From research into equal pay carried out in 2012, it is now clear that the ethnicity of the public sector workforce varies
significantly across the different sectors.
Best performer in terms of the employment rate of BME people is, as
table 15 shows, the university sector with 6.1% of the workforce identifying as
BME.
Poorest performers in this context are Councils, with a BME
employment rate of just 1.12% across that sector. Other public bodies have a BME employment
rate of 1.51% while Health Boards have a rate of 2.34%.
Equally critical to any analysis of real measures of
performance on and evidence of race equality in this context is the extent to
which workers continue to decline to identify their ethnicity to their employer. This is an area of work on which the public
sector has long conducted an elaborate dance of avoidance. The figures in table 15 reveal that Health
Boards are poorest performers in this context with 31.9% of the workforce not
confident about providing an ethnic identity.
Councils are little better with an ‘unknown’ rate of 21.4% and the other
public bodies are at a similar level of 20.3%, while the universities are again
in the lead with an unknown rate of 13.4%.

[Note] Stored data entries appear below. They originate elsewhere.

/-- What one end scrambles the other descrambles. On a candidate boundary 64 valid headers in a row bring block lock; one
    invalid header sets the count to 0 and moves the boundary one bit; in lock fewer than 16 invalid headers in a group of
    64 keep it and each is counted, the sixteenth loses it. For a lane of an enabled quad (R287): the bits that bring
    lock, while LANE_EQ.ADAPT is 0, give the lane new settings, a free value (log entry 92); the bits that lose it open a
    lane recovery and take the quad down; the blocks that arrived are then delivered. 1 ms out of lock (51 ms while it
    adapts, 1 s when faulted) retrains the lane; one that has had three retrains in a row without lock gets FAULT and
    lane-fault is posted; a lane that adapts takes no block from its bits, and the end of adaptation starts the hunt.
    Completes, for every state and operands that meet the premises: blockLockAcquired, blockLockLost, laneRetrain,
    adaptationDone. (R287; R291; R292; R293; R294; R295; R305; assumption log entry 92) -/
def Obligations.LaneLockFollowsTheHeaders : Prop :=
  (∀ x st : Nat, st < 2 ^ 58 → descramN 64 (scramN 64 x st).1 st = (x % 2 ^ 64, (scramN 64 x st).2)) ∧
  (∀ (ws : List (BitVec 66)) (up : Bool) (clock : Nat → Nat) (x : RxStep), x.rx.have_ = 0 → x.rx.slip = 0 → x.rx.acc = 0 →
    let y := (ws.flatMap (fun w => (List.range 66).map w.getLsbD)).foldl (rxBit up clock) x
    let bad := ws.countP (fun w => w.getLsbD 0 == w.getLsbD 1)
    (x.locked = false → x.rx.hunt = 0 → ws.length = 64 → bad = 0 → y.locked = true ∧ y.bad = x.bad) ∧
    (x.locked = false → ws.length = 1 → bad = 1 → y.locked = false ∧ y.rx.hunt = 0 ∧ y.rx.slip = 1 ∧ y.bad = x.bad + 1) ∧
    (x.locked = true → x.rx.grpN = 0 → x.rx.grpBad = 0 → ws.length = 64 → bad < 16 →
      y.locked = true ∧ y.bad = x.bad + bad ∧ y.losses = x.losses ∧ y.rx.grpN = 0 ∧ y.rx.grpBad = 0) ∧
    (x.locked = true → x.rx.grpN = 0 → x.rx.grpBad = 0 → ws.length ≤ 64 → bad = 16 →
      (∀ w, ws.getLast? = some w → w.getLsbD 0 = w.getLsbD 1) → y.locked = false ∧ y.bad = x.bad + 16 ∧ y.losses = x.losses + 1)) ∧
  ∀ (t : Tick) (lane : Fin 64) (bits : List Bool) (s : State), let u := s.advance t; let x := laneOf u lane.val
    (let r := receiveBits lane.val true bits u; let v := r.2; let x := laneOf v lane.val
     let y := rxLane (delivers v (lane.val / 4)) (bitTime v.tw (laneRate (fld (quadOf v (lane.val / 4)).cfg 5 2))) v.now r.1 x
     laneUsed u lane.val = true → rxAsleep u (lane.val / 4) = false →
      (x.adapting = true → exec (.blockLockAcquired t lane bits) s = .next (pull (laneQuad lane) (setLane lane.val { x with
        sig := x.sig || !r.1.isEmpty, cdr := x.cdr || !r.1.isEmpty } v))) ∧
      (x.adapting = false → x.lock = false → y.lock = true → rbit x.eq 13 = true → exec (.blockLockAcquired t lane bits) s =
        .next (pull (laneQuad lane) (setLane lane.val y v))) ∧
      (x.adapting = false → x.lock = false → y.lock = true → rbit x.eq 13 = false → exec (.blockLockAcquired t lane bits) s =
        .next (pull (laneQuad lane) (setLane lane.val { y with eqSet := (v.drawFree 32).1 } (v.drawFree 32).2))) ∧
      (x.adapting = false → x.lock = true → y.lock = false → exec (.blockLockLost t lane bits) s =
        .next (pull (laneQuad lane) (quadDown (lane.val / 4) (setLane lane.val y (openRecovery 0 (lane.val / 4) v)))))) ∧
    (laneUsed u lane.val = true → x.lock = false → rxAsleep u (lane.val / 4) = false → x.fault = false →
      (if x.adapting then 51 else 1) * tickHz ≤ (u.now - x.outSince) * 1000 →
      (x.retrains < 3 → exec (.laneRetrain t lane) s = .next (setLane lane.val { x with
        adapting := true, cdr := false, outSince := u.now, eqSet := 0, rx := BlockRx.reset, retrain := bump 32 x.retrain 1
        retrains := x.retrains + 1 } u)) ∧
      (3 ≤ x.retrains → exec (.laneRetrain t lane) s = .next (postEvent 0x62 lane.val [] (setLane lane.val { x with
        adapting := true, cdr := false, outSince := u.now, eqSet := 0, rx := BlockRx.reset, retrain := bump 32 x.retrain 1
        retrains := x.retrains + 1, fault := true } u)))) ∧
    (laneUsed u lane.val = true → x.lock = false → rxAsleep u (lane.val / 4) = false → x.fault = true →
      1000 * tickHz ≤ (u.now - x.outSince) * 1000 → exec (.laneRetrain t lane) s = .next (setLane lane.val { x with
        adapting := true, cdr := false, outSince := u.now, eqSet := 0, rx := BlockRx.reset, retrain := bump 32 x.retrain 1
        retrains := x.retrains + 1 } u)) ∧
    (x.adapting = true → exec (.adaptationDone t lane) s = .next (setLane lane.val { x with
      adapting := false, outSince := if x.fault then x.outSince else u.now, eqSet := (u.drawFree 32).1 + 1 } (u.drawFree 32).2))

/-- On an enabled quad whose receive direction is not asleep, a set of markers that satisfies R289 makes a quad that is
    not up become up: quad-up is posted with role and lane mask, a lane recovery gets its end one second later, the stripe
    starts at lane 0, and a mesh or twin quad sends ACK of the last accepted sequence and then what waits; a set that does
    not satisfy it takes the quad down. On a quad that is up a good set leaves it up; behind one that ends a wake the
    stripe starts at lane 0 too. The set says whether the lanes see spread (SSC), and a good set ends a wake of the
    receive direction. Completes, for every state and operands that meet the premises: alignmentMarker. (R288; R289; R293;
    R303; R44; R333) -/
def Obligations.QuadAlignsOnAGoodMarkerSet : Prop :=
  ∀ (t : Tick) (q : Fin 16) (ms : List MarkerSeen) (s : State), let u := s.advance t
    let x := { quadOf u q.val with ssc := ms.any (·.spread) }
    let v := setQuad q.val { x with rx := { x.rx with st := .active }, rxK := if x.rx.st = .waking then 0 else x.rxK } u
    let w := closeRecovery 0 q.val (v.tw + tickHz) v
    let z := ackNow q.val (postEvent 0x60 q.val [BitVec.ofNat 8 (quadRole v q.val), BitVec.ofNat 8 (laneMask v q.val)]
      (setQuad q.val { quadOf v q.val with rxK := 0, rxFrame := none, up := true, aligned := true } w))
    rbit (quadOf u q.val).cfg 0 = true → rxAsleep u q.val = false →
    (markersGood u q.val ms = true → (quadOf u q.val).up = false →
      exec (.alignmentMarker t q ms) s = .next (if retries u q.val then pump q.val z else z)) ∧
    (markersGood u q.val ms = true → (quadOf u q.val).up = true → exec (.alignmentMarker t q ms) s = .next v) ∧
    (markersGood u q.val ms = false → exec (.alignmentMarker t q ms) s = .next (quadDown q.val (setQuad q.val x u)))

Combined with the highest employment rate of BME people found in
universities, the data would suggest that the rest of the public sector could
well learn from the universities in how to improve performance and evidence of
race equality in the employment context.
This data has been shared with the Equality & Human Rights Commission and with Scottish government. Neither body has announced any urgent plans or desire to get everyone else in the public sector to learn from our universities.